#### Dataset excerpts
****************
theorem keeps_endSwitch {s0 s : State} (h : Keeps s0 s) (f : Fin 256) : Keeps s0 (State.endSwitch s f) := by
  unfold State.endSwitch
  repeat' first
    | with_reducible assumption
    | intro _
    | with_reducible apply keeps_modFollow
    | with_reducible apply keeps_shadow
    | with_reducible apply keeps_blendEvent
    | with_reducible apply keeps_commitSwitch
    | with_reducible apply Keeps.fold
    | with_reducible apply Keeps.ite
    | dsimp only
    | split
    | fail_if_no_progress with_reducible refine Keeps.same ?_ rfl rfl
    | fail_if_no_progress with_reducible refine Keeps.more ?_ rfl (Nat.le_add_right _ _) rfl

theorem keeps_onFailure {s0 s : State} (h : Keeps s0 s) (f : Fin 256) : Keeps s0 (State.onFailure s f) := by
  unfold State.onFailure
  repeat' first
    | with_reducible assumption
    | intro _
    | with_reducible apply keeps_modFollow
    | with_reducible apply keeps_noCandEvent
    | with_reducible apply keeps_startSwitch
    | with_reducible apply Keeps.fold
    | with_reducible apply Keeps.ite
    | dsimp only
    | split
    | fail_if_no_progress with_reducible refine Keeps.same ?_ rfl rfl
    | fail_if_no_progress with_reducible refine Keeps.more ?_ rfl (Nat.le_add_right _ _) rfl

theorem keeps_improve {s0 s : State} (h : Keeps s0 s) (f : Fin 256) : Keeps s0 (State.improve s f) := by
  unfold State.improve
  repeat' first
    | with_reducible assumption
    | intro _
    | with_reducible apply keeps_modFollow
    | with_reducible apply keeps_startSwitch
    | with_reducible apply Keeps.fold
    | with_reducible apply Keeps.ite
    | dsimp only
    | split
    | fail_if_no_progress with_reducible refine Keeps.same ?_ rfl rfl
    | fail_if_no_progress with_reducible refine Keeps.more ?_ rfl (Nat.le_add_right _ _) rfl

theorem keeps_decideFor {s0 s : State} (h : Keeps s0 s) (f : Fin 256) : Keeps s0 (State.decideFor s f) := by
  unfold State.decideFor
  repeat' first
    | with_reducible assumption
    | intro _
    | with_reducible apply keeps_loseIncoming
    | with_reducible apply keeps_startSwitch
    | with_reducible apply keeps_onFailure
    | with_reducible apply keeps_improve
    | with_reducible apply Keeps.fold
    | with_reducible apply Keeps.ite
    | dsimp only
    | split
    | fail_if_no_progress with_reducible refine Keeps.same ?_ rfl rfl
    | fail_if_no_progress with_reducible refine Keeps.more ?_ rfl (Nat.le_add_right _ _) rfl

theorem keeps_openShadow {s0 s : State} (h : Keeps s0 s) (f : Fin 256) (i : Nat) : Keeps s0 (State.openShadow s f i) := by
  unfold State.openShadow
  repeat' first
    | with_reducible assumption
    | intro _
    | with_reducible apply keeps_openCtx
    | with_reducible apply keeps_modCand
    | with_reducible apply Keeps.fold
    | with_reducible apply Keeps.ite
    | dsimp only
    | split
    | fail_if_no_progress with_reducible refine Keeps.same ?_ rfl rfl
    | fail_if_no_progress with_reducible refine Keeps.more ?_ rfl (Nat.le_add_right _ _) rfl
****************
What is needed is an exact copy of the lines from the one containing "with_reducible apply keeps_improve" through the last line of the records, and nothing else.

    | with_reducible apply keeps_improve
    | with_reducible apply Keeps.fold
    | with_reducible apply Keeps.ite
    | dsimp only
    | split
    | fail_if_no_progress with_reducible refine Keeps.same ?_ rfl rfl
    | fail_if_no_progress with_reducible refine Keeps.more ?_ rfl (Nat.le_add_right _ _) rfl

theorem keeps_openShadow {s0 s : State} (h : Keeps s0 s) (f : Fin 256) (i : Nat) : Keeps s0 (State.openShadow s f i) := by
  unfold State.openShadow
  repeat' first
    | with_reducible assumption
    | intro _
    | with_reducible apply keeps_openCtx
    | with_reducible apply keeps_modCand
    | with_reducible apply Keeps.fold
    | with_reducible apply Keeps.ite
    | dsimp only
    | split
    | fail_if_no_progress with_reducible refine Keeps.same ?_ rfl rfl
    | fail_if_no_progress with_reducible refine Keeps.more ?_ rfl (Nat.le_add_right _ _) rfl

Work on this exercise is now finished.